* **YOUR OBJECTIVE**:
What lines in the records below contain the string "BitVec"? Copy every one.

Data entries
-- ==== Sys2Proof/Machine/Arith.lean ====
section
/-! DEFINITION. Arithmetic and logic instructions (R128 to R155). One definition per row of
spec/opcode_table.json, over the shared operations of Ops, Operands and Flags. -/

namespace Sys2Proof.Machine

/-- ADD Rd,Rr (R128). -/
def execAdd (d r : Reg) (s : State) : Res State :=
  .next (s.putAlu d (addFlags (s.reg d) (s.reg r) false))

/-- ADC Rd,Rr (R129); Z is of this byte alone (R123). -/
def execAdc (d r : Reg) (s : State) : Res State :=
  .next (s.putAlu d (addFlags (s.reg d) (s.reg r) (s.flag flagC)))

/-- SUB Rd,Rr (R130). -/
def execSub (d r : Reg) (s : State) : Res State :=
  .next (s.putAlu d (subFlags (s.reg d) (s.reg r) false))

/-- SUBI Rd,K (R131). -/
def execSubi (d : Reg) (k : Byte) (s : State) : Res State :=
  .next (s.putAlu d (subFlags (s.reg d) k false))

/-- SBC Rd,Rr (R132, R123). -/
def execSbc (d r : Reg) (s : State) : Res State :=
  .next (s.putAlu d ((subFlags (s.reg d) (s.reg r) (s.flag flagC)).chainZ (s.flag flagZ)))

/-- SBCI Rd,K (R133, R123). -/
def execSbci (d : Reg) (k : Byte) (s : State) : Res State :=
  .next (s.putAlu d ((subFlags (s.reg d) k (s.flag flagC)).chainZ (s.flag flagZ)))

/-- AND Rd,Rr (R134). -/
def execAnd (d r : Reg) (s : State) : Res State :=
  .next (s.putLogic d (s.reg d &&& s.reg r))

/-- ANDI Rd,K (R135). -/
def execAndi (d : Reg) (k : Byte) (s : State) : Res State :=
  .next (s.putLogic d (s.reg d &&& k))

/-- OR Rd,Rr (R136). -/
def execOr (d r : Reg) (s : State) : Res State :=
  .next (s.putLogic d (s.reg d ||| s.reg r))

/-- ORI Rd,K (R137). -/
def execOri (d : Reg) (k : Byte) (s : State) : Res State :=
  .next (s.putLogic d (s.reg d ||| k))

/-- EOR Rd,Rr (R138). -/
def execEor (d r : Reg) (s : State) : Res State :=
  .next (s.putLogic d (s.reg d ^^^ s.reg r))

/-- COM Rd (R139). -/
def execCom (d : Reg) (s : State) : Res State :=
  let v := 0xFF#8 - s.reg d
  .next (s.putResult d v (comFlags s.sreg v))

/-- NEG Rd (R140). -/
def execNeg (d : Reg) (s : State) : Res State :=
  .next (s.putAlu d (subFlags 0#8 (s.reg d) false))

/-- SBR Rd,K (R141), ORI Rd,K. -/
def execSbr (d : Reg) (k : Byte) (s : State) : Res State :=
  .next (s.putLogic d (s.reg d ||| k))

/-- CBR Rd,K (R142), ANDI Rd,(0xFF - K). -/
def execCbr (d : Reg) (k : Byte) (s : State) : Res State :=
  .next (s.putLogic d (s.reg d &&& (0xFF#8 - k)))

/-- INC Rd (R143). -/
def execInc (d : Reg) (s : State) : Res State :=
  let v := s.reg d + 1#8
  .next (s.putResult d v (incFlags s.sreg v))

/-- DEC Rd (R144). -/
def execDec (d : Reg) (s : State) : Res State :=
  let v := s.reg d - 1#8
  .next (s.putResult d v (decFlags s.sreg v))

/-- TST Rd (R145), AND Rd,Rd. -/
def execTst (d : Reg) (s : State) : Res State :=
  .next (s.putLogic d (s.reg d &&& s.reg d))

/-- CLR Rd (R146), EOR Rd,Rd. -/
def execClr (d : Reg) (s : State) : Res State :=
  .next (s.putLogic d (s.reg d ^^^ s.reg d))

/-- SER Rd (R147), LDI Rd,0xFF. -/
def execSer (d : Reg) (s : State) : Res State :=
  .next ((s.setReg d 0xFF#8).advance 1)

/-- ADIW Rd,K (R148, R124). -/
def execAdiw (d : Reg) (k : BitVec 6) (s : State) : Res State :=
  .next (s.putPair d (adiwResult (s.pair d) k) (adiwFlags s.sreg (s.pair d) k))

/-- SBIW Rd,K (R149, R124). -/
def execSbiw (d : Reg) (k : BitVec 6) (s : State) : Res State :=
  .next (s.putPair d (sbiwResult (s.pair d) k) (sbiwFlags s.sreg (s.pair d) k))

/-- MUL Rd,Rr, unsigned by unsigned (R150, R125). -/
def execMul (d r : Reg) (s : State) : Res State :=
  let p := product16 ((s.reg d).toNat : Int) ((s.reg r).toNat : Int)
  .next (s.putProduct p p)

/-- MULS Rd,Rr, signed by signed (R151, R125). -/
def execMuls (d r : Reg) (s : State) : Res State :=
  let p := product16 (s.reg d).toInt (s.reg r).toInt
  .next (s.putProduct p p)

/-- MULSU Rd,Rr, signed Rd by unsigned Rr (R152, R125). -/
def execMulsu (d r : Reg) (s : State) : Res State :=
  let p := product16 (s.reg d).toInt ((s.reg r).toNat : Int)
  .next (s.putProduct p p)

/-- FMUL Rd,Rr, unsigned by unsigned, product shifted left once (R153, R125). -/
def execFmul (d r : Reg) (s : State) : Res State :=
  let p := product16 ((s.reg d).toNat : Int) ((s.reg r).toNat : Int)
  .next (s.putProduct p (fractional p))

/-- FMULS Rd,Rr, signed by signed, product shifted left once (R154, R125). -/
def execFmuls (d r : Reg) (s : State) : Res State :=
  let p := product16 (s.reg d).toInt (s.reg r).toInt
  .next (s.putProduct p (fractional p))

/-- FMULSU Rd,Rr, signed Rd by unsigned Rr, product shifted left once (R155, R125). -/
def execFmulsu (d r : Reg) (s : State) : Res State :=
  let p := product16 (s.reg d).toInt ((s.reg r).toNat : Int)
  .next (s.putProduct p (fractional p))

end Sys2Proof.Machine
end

* * *

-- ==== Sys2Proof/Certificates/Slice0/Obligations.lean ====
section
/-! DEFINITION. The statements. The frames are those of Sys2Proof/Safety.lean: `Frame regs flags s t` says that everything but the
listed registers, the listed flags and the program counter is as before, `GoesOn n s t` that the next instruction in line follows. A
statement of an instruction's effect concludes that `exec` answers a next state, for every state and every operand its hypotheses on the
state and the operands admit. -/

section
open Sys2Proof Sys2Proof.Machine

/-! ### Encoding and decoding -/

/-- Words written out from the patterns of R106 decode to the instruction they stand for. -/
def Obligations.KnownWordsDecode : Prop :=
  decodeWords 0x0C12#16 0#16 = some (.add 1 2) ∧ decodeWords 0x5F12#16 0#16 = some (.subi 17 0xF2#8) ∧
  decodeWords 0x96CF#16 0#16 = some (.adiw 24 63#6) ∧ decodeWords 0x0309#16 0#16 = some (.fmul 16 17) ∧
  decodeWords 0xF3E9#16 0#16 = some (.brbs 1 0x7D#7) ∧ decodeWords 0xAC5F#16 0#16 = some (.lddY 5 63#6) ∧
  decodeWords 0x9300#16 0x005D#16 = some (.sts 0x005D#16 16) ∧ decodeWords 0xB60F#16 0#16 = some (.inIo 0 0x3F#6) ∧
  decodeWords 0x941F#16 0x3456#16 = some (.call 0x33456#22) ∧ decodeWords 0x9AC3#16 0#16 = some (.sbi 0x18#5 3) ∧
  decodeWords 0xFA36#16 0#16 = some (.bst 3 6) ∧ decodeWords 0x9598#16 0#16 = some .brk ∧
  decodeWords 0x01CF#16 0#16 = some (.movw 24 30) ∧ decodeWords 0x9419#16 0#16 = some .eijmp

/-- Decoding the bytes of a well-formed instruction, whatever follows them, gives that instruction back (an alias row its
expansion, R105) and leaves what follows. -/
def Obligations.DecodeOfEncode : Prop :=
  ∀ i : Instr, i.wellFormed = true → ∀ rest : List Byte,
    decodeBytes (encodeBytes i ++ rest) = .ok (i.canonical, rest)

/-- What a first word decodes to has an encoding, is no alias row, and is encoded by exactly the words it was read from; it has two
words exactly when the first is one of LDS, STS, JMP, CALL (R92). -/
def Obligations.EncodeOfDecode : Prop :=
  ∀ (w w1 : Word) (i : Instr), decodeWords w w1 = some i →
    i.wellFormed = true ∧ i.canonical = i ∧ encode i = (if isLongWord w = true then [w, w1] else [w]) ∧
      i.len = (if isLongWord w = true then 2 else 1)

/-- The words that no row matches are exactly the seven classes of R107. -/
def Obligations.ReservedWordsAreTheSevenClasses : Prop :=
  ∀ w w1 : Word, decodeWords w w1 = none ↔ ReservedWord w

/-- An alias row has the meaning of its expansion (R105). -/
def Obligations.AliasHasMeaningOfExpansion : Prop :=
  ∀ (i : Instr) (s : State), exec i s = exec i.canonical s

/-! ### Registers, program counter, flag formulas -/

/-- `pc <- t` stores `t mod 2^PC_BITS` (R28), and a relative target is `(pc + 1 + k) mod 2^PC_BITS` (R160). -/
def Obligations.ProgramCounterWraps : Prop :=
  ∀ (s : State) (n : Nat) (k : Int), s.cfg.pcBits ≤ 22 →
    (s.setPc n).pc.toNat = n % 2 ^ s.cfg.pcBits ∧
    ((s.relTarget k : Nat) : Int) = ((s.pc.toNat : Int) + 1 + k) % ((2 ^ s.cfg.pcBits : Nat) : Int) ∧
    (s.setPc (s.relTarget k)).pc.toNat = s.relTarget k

* **EXERCISE ANSWER**:
def execAdiw (d : Reg) (k : BitVec 6) (s : State) : Res State :=
def execSbiw (d : Reg) (k : BitVec 6) (s : State) : Res State :=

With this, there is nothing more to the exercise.